# [Work to complete]
Reproduce exactly the lines from the one containing "none => none" through the last line of the records below, both included, and nothing else.

# [Data records]

/-! ### Beats (Table 7.1) -/

/-- The sideband word as a number, without its check bits. -/
def Sb.toNat (x : Sb) : Nat :=
  x.part.toNat * 2 ^ 60 + x.kind.toNat * 2 ^ 58 + x.dkind.toNat * 2 ^ 56 + x.dblock.toNat * 2 ^ 50 +
    x.dmask.toNat * 2 ^ 34 + x.line.toNat * 2 ^ 16

/-- The sideband a 64-bit word spells (RETURN of Table 8.2). -/
def sbOf (w : Nat) : Sb :=
  { part := BitVec.ofNat 4 (w / 2 ^ 60), kind := BitVec.ofNat 2 (w / 2 ^ 58), dkind := BitVec.ofNat 2 (w / 2 ^ 56)
    dblock := BitVec.ofNat 6 (w / 2 ^ 50), dmask := BitVec.ofNat 16 (w / 2 ^ 34), line := BitVec.ofNat 15 (w / 2 ^ 16) }

/-- A write or request beat. -/
def Beat.live (x : Beat) : Bool := decide (x.sb.kind = 1 ∨ x.sb.kind = 2)

/-- Not a lull: the switches carry it, whatever its KIND. -/
def Beat.carried (x : Beat) : Bool := decide (x.sb.kind ≠ 0)

/-- The line with the words that the code finds uncorrectable replaced by those of `free`. -/
def freeWords (e : EccW) (free data : Line) : Line :=
  BitVec.ofNat 2048 ((List.range 32).foldl (fun a k =>
    a + (if e.contains (k, .uncorrectable) then bits free.toNat (64 * k) 64 else bits data.toNat (64 * k) 64) * 2 ^ (64 * k)) 0)

/-- DETAIL1 of a path record (Table 19.8). -/
def State.pathD1 (s : State) (out : Nat) : Nat := out + s.fcyc * 2 ^ 16

/-- The hops due now, and those to come. -/
def Hop.split (l : List Hop) (t : Nat) : List Hop × List Hop :=
  (l.filter (fun h => decide (h.cyc ≤ t)), l.filter (fun h => decide (t < h.cyc)))

/-! ### Block store (R166) -/

/-- Writes of one barrow port. -/
def applyBsw (m : Mem) (l : List BsWrite) (port : Nat) : Mem :=
  (l.filter (fun w => decide (w.port = port))).foldl (fun m w => Mem.setLine m w.ea w.line) m

/-- The block store as every read of cycle `t` sees it. -/
def Block.storeAt (x : Block) (t : Nat) : Mem :=
  let l := x.bsw.filter (fun w => decide (w.cyc < t))
  applyBsw (applyBsw x.store l 0) l 1

/-- Record a block store write of cycle `t` through barrow port `port`. -/
def Block.bsWrite (x : Block) (t port ea : Nat) (line : Line) : Block :=
  { x with store := x.storeAt t
           bsw := x.bsw.filter (fun w => decide (t ≤ w.cyc)) ++ [{ cyc := t, port, ea, line }] }

def bsSize : Nat := 8388608

/-! ### Trellis rows -/

/-- The row of the block trellis in force at block `b` (R162), as the plan image gives it; none where the block plays none. -/
def State.blockRow (s : State) (b : Nat) : Option (BitVec 128) :=
  match (s.block b).owner with
  | none => none
  | some p =>
    if s.running p then
      let q := s.part p
      segAt (q.blockTbl (s.block b).vblock q.ver) q.seg q.epochOff
    else none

# [Reply]
  | none => none
  | some p =>
    if s.running p then
      let q := s.part p
      segAt (q.blockTbl (s.block b).vblock q.ver) q.seg q.epochOff
    else none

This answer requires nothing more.